Lets look at a basic web tiered architecture. In a corporation that hosts its own website they will more than likely have the following four components: incoming internet traffic, a web server, a database server and an internal network. To create a DMZ or multiple DMZ instances to handle their web traffic, they would want to make sure that someone from the internet could only talk to the web server, they would also want to verify that only the web server can only talk to the database server and they would want to make sure that their internal network is inaccessible by the the web server, database server and the internet traffic.

Using firewalls, you would need to set up at least the below three firewalls to adequately control the DMZ instances:

1. A firewall between the external internet and the web server
2. A firewall in front of the internal network
3. A firewall between your web servers and database server

Of course these firewalls need to be set so that they allow (or disallow) only certain types of traffic. Only traffic that meets certain rules based on its origination, destination, and its dimensions will be allowed.

Sounds great, right? The problem is that firewalls have become quite complicated and now sometimes aren’t even advertised as firewalls, but instead are billed as a network-device-that-does-anything-you-want-that-can-also-be-a-firewall-too. This is due in part to the hardware getting faster, IT budgets shrinking and scope creep. The “firewall” now handles VPN, traffic acceleration, IDS duties, deep packet inspection and making sure your employees aren’t watching YouTube videos when they should be working. All of those are great, but it causes firewalls to be expensive, fragile and difficult to configure.  And to have the firewall watching all ingress and egress points across your network, you usually have to buy several devices to scatter throughout your topology.

Additionally, another recurring problem is that most firewall analysis and implementation is done with an intent to secure the perimeter. Which make sense, but it often stops there and doesn’t protect the interior parts of your network. Most IT security firms that do consulting and penetration tests don’t generally come through the “front door” by that I mean, they don’t generally try to get in through the front-facing web servers but instead they will go through other channels such as dial-in, wireless, partner, third-party services, social engineering, FTP servers or that demo system that was setup back 5 years ago that no hasn’t been taken down–you know the one I am talking about. Once inside, if there are no well-defined DMZs, then it is pretty much game-over because at that point there are no additional security controls. A DMZ will not fix all your problems, but it will provide an extra layer of protection that could protect you from malicious activity. And like I mentioned earlier it can also help prevent configuration errors crossing from dev to test to prod.

In short, a DMZ is a really good idea and should be implemented for every system that you have. The most optimal DMZ would be a firewall in front of each service that applies rules to determine what traffic is allowed in and out. This, however, is expensive to set up and very rarely gets implemented. That was the old days, this is now and good news, the cloud has an answer.

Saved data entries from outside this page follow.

-- ==== Sys2Proof/Laws/Inside.lean ====
section
/-!
SUPPORT. What the blocks can do to the state inside a step. `Inside s t` says it once: power, mode, time, settings, field inputs,
maintenance and buffers stay, and a sound state stays sound. Every operation has one lemma.
-/
namespace Sys2Proof.Machine

/-! ## The log -/

theorem consecutive_append (l : List Record) (r : Record) {n : Half} (h : consecutive l n = true) (hr : r.seq = n) :
    consecutive (l ++ [r]) (n + 1#16) = true := by
  induction l with
  | nil => simp [consecutive, hr]
  | cons a rest ih =>
    cases rest with
    | nil => simp_all [consecutive]
    | cons b rest => simp_all [consecutive]

theorem consecutive_drop (l : List Record) {n : Half} (h : consecutive l n = true) : consecutive (l.drop 1) n = true := by
  match l with
  | [] => rfl
  | [_] => rfl
  | _ :: _ :: _ => simp_all [consecutive]

theorem consecutive_replaceLast (l : List Record) {n : Half} (r : Record) (h : consecutive l n = true)
    (hr : ∃ q, l.getLast? = some q ∧ r.seq = q.seq) : consecutive (l.dropLast ++ [r]) n = true := by
  obtain ⟨q, hq, he⟩ := hr
  induction l with
  | nil => simp at hq
  | cons a rest ih =>
    cases rest with
    | nil => simp_all [consecutive]
    | cons b rest =>
      have hq' : (b :: rest).getLast? = some q := by simpa using hq
      have h' : consecutive (b :: rest) n = true := by simp_all [consecutive]
      have := ih h' hq'
      cases rest with
      | nil => simp_all [consecutive]
      | cons c rest => simp_all [consecutive]

namespace State

/-- What happens between the start and the end of a step's command, outside the command's own first effect. -/
structure Inside (s t : State) : Prop where
  pending : t.pending = s.pending
  hostWaiting : t.hostWaiting = s.hostWaiting
  supply : t.supply = s.supply
  resetLine : t.resetLine = s.resetLine
  busReset : t.busReset = s.busReset
  mode : t.mode = s.mode
  time : t.time = s.time
  cfg : t.cfg = s.cfg
  chans : t.chans = s.chans
  scan : t.scan = s.scan
  spills : t.spills = s.spills
  windowOpen : t.windowOpen = s.windowOpen
  maint : t.maint = s.maint
  staging : t.staging = s.staging
  nv : t.nv = s.nv
  holdLevels : t.lines.hold = s.lines.hold
  readings : ∀ z, (t.zones.get z).reading = (s.zones.get z).reading
  counts : ∀ i, (t.tachs.get i).count = (s.tachs.get i).count
  speeds : ∀ i, (t.tachs.get i).speed = (s.tachs.get i).speed
  windows : ∀ i, (t.tachs.get i).due = (s.tachs.get i).due
  sound : s.sound → t.sound
  steady : s.steadyLines → t.steadyLines

namespace Inside

theorem refl (s : State) : Inside s s :=
  ⟨rfl, rfl, rfl, rfl, rfl, rfl, rfl, rfl, rfl, rfl, rfl, rfl, rfl, rfl, rfl, rfl, fun _ => rfl, fun _ => rfl, fun _ => rfl,
    fun _ => rfl, id, id⟩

I am most familiar with Amazon Web Services so we will include an example of how do this with security groups from an AWS perspective. The following code creates a web server group and a database server group and allows the web server to talk to the database on port 3306 only.

ec2-add-group web-server-sec-group -d "this is the group for web servers" #This creates the web server group with a description
ec2-add-group db-server-sec-group -d "this is the group for db server" #This creates the db server group with a description
ec2-authorize web-server-sec-group -P tcp -p 80 -s 0.0.0.0/0 #This allows external internet users to talk to the web servers on port 80 only
ec2-authorize db-server-sec-group --source-group web-server-sec-group --source-group-user AWS_ACCOUNT_NUMBER -P tcp -p 3306 #This allows only traffic from the web server group on port 3306 (mysql) to ingress

Under the above example the database server is in a DMZ and only traffic from the web servers are allowed to ingress into it. Additionally, the web server is in a DMZ in that it is protected from the internet on all other ports except for port 80. If you were to implement this for every role in your system, you would be in effect implementing a DMZ between each layer and would provide excellent security protection.

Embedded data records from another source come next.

-- ==== Sys2Proof/Laws/Memory.lean ====
section
/-!
SUPPORT. The laws of the addressed buffers: a write keeps the canonical form, and a read after a write; and the laws of timers.
-/
namespace Sys2Proof.Machine

namespace Memory

theorem wfFrom_mono {lo hi : Nat} {m : Memory} (h : lo ≤ hi) (hm : wfFrom hi m = true) : wfFrom lo m = true := by
  cases m with
  | nil => rfl
  | cons c rest =>
    obtain ⟨k, v⟩ := c
    simp only [wfFrom, Bool.and_eq_true, decide_eq_true_eq] at hm ⊢
    exact ⟨⟨Nat.le_trans h hm.1.1, hm.1.2⟩, hm.2⟩

/-- In canonical form, an offset below the first entry reads as 0. -/
theorem read_of_lt {lo : Nat} {m : Memory} (hm : wfFrom lo m = true) {a : Nat} (h : a < lo) : read m a = 0#8 := by
  induction m generalizing lo with
  | nil => rfl
  | cons c rest ih =>
    obtain ⟨k, v⟩ := c
    simp only [wfFrom, Bool.and_eq_true, decide_eq_true_eq] at hm
    have hk : k ≠ a := by omega
    simp only [read, if_neg hk]
    exact ih hm.2 (by omega)

theorem write_wfFrom {lo : Nat} {m : Memory} (hm : wfFrom lo m = true) {a : Nat} (ha : lo ≤ a) (v : Byte) :
    wfFrom lo (write m a v) = true := by
  induction m generalizing lo with
  | nil =>
    unfold write
    split
    · rfl
    · next h => simp [wfFrom, ha, h]
  | cons c rest ih =>
    obtain ⟨k, w⟩ := c
    have hm' := hm
    simp only [wfFrom, Bool.and_eq_true, decide_eq_true_eq] at hm
    unfold write
    split
    · next hlt =>
      split
      · exact hm'
      · next hv =>
        simp only [wfFrom, Bool.and_eq_true, decide_eq_true_eq]
        exact ⟨⟨ha, hv⟩, ⟨⟨by omega, hm.1.2⟩, hm.2⟩⟩
    · next hlt =>
      split
      · next he =>
        split
        · exact wfFrom_mono (by omega) hm.2
        · next hv =>
          simp only [wfFrom, Bool.and_eq_true, decide_eq_true_eq]
          exact ⟨⟨ha, hv⟩, he ▸ hm.2⟩
      · next he =>
        simp only [wfFrom, Bool.and_eq_true, decide_eq_true_eq]
        exact ⟨hm.1, ih hm.2 (by omega)⟩

/-- A write keeps the canonical form (log 36). -/
theorem write_wf {m : Memory} (hm : m.wf = true) (a : Nat) (v : Byte) : (m.write a v).wf = true :=
  write_wfFrom hm (Nat.zero_le a) v

theorem writeAll_wf {m : Memory} (hm : m.wf = true) (a : Nat) (bs : List Byte) : (m.writeAll a bs).wf = true := by
  induction bs generalizing m a with
  | nil => exact hm
  | cons b rest ih => exact ih (write_wf hm a b) (a + 1)

theorem read_writeFrom {lo : Nat} {m : Memory} (hm : wfFrom lo m = true) {a : Nat} (v : Byte) (b : Nat) :
    read (write m a v) b = if a = b then v else read m b := by
  induction m generalizing lo with
  | nil =>
    unfold write
    split
    · next h => subst h; simp [read]
    · simp [read]
  | cons c rest ih =>
    obtain ⟨k, w⟩ := c
    simp only [wfFrom, Bool.and_eq_true, decide_eq_true_eq] at hm
    have hr := fun x (hx : x < k + 1) => read_of_lt hm.2 hx
    unfold write
    split
    · next hlt =>
      split
      · next hv =>
        subst hv
        by_cases hb : a = b
        · subst hb
          simp only [if_true, read, if_neg (show k ≠ a by omega)]
          exact hr a (by omega)
        · simp [hb]
      · simp [read]
    · next hlt =>
      split
      · next he =>
        subst he
        split
        · next hv =>
          subst hv
          by_cases hb : a = b
          · subst hb; simpa using hr a (by omega)
          · simp [hb, read]
        · by_cases hb : a = b <;> simp [hb, read]
      · next he =>
        simp only [read]
        by_cases hk : k = b
        · have : a ≠ b := by omega
          simp [hk, this]
        · simp only [hk, if_false]
          exact ih hm.2

/-- A read after a write (R182, R191). -/
theorem read_write {m : Memory} (hm : m.wf = true) (a : Nat) (v : Byte) (b : Nat) :
    (m.write a v).read b = if a = b then v else m.read b := read_writeFrom hm v b

/-- A read after a run of writes: the bytes written where they were written, the old bytes elsewhere. -/
theorem read_writeAll {m : Memory} (hm : m.wf = true) (a : Nat) (bs : List Byte) (b : Nat) :
    (m.writeAll a bs).read b = if h : a ≤ b ∧ b < a + bs.length then bs[b - a]'(by omega) else m.read b := by
  induction bs generalizing m a with
  | nil =>
    have : ¬(a ≤ b ∧ b < a + ([] : List Byte).length) := by simp
    simp only [dif_neg this]
    rfl
  | cons c rest ih =>
    have hstep := ih (write_wf hm a c) (a + 1)
    unfold writeAll
    rw [hstep]
    by_cases hb : a = b
    · subst hb
      have h1 : ¬(a + 1 ≤ a ∧ a < a + 1 + rest.length) := by omega
      have h2 : a ≤ a ∧ a < a + (c :: rest).length := by simp
      simp only [dif_neg h1, dif_pos h2, read_write hm, if_true]
      simp
    · by_cases hin : a + 1 ≤ b ∧ b < a + 1 + rest.length
      · have h2 : a ≤ b ∧ b < a + (c :: rest).length := by simp only [List.length_cons]; omega
        simp only [dif_pos hin, dif_pos h2]
        have hi : b - a = (b - (a + 1)) + 1 := by omega
        simp only [hi, List.getElem_cons_succ]
      · have h2 : ¬(a ≤ b ∧ b < a + (c :: rest).length) := by simp only [List.length_cons]; omega
        simp only [dif_neg hin, dif_neg h2, read_write hm, if_neg hb]

/-- The bytes from an offset on, read in one pass over a buffer whose entries start there. -/
def walk : Nat → Nat → Memory → List Byte
  | 0, _, _ => []
  | n + 1, a, [] => 0#8 :: walk n (a + 1) []
  | n + 1, a, (k, v) :: rest => if k = a then v :: walk n (a + 1) rest else 0#8 :: walk n (a + 1) ((k, v) :: rest)

theorem bytes_succ (m : Memory) (a n : Nat) : m.bytes a (n + 1) = m.read a :: m.bytes (a + 1) n := by
  unfold bytes
  rw [List.range_succ_eq_map]
  simp only [List.map_cons, List.map_map, Nat.add_zero, List.cons.injEq, true_and]
  apply List.map_congr_left
  intro i _
  simp only [Function.comp_apply]
  congr 1; omega

theorem bytes_eq_walk (n : Nat) : ∀ (a : Nat) (m : Memory), m.wfFrom a = true → m.bytes a n = walk n a m := by
  induction n with
  | zero => intro a m _; rfl
  | succ n ih =>
    intro a m h
    rw [bytes_succ]
    match m, h with
    | [], h => rw [walk, ih (a + 1) [] rfl]; rfl
    | (k, v) :: rest, h =>
      rw [wfFrom] at h
      simp only [Bool.and_eq_true, decide_eq_true_eq] at h
      obtain ⟨⟨hk, hv⟩, hr⟩ := h
      rw [walk]
      by_cases e : k = a
      · subst e
        rw [if_pos rfl]
        congr 1
        · simp [read]
        · rw [← ih (k + 1) rest hr]
          unfold bytes
          apply List.map_congr_left
          intro i _
          rw [read, if_neg (by omega)]
      · rw [if_neg e, ih (a + 1)]
        · congr 1
          rw [read, if_neg e]
          exact read_of_lt hr (by omega)
        · rw [wfFrom]
          simp only [Bool.and_eq_true, decide_eq_true_eq]
          exact ⟨⟨by omega, hv⟩, hr⟩

end Memory

namespace Timer

/-- A timer of N units started is not due before its N-th tick (R2). -/
theorem tick_running {n : Nat} (h : 1 < n) : (Timer.running n).tick = .running (n - 1) := by
  have : ¬n ≤ 1 := by omega
  simp [tick, this]

@[simp] theorem tick_stopped : Timer.stopped.tick = .stopped := rfl

@[simp] theorem tick_due : Timer.due.tick = .due := rfl

@[simp] theorem tick_rested : Timer.rested.tick = .rested := rfl

end Timer
end Sys2Proof.Machine
end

The cloud seems to get a bad rap in terms of security. But I would counter that in some ways the cloud is more secure since it lets you actually implement a DMZ for each service. Sure, they won’t do deep packet analysis or replace an intrusion detection system, but they will allow you to specifically define what ingresses and egresses are allowed on each instance.  We may not ever get a chicken in every pot, but with the cloud you can now put a DMZ on every service.

Leave a comment

Filed under Cloud, Security

Velocity 2010 – Day 3 Keynotes

Ohhh my aching head.  Apparently this is a commonly held problem, as the keynote hall is much more sparsely attended at 8:30 AM today than it was yesterday.  Some great fun last night, we hung with the Cloudkick and Turner Broadcasting guys, drinking and playing the “Can we name all the top level Apache projects” game.

It’s time for another morning of keynotes.  Presentations from yesterday should be appearing on their schedule pages (I link to the schedule page in each blog post, so they should only be a click away).  As always, my own comments below will be set off in italics to avoid libel suits.

First, we have John Rauser from Amazon on Creating Cultural Change.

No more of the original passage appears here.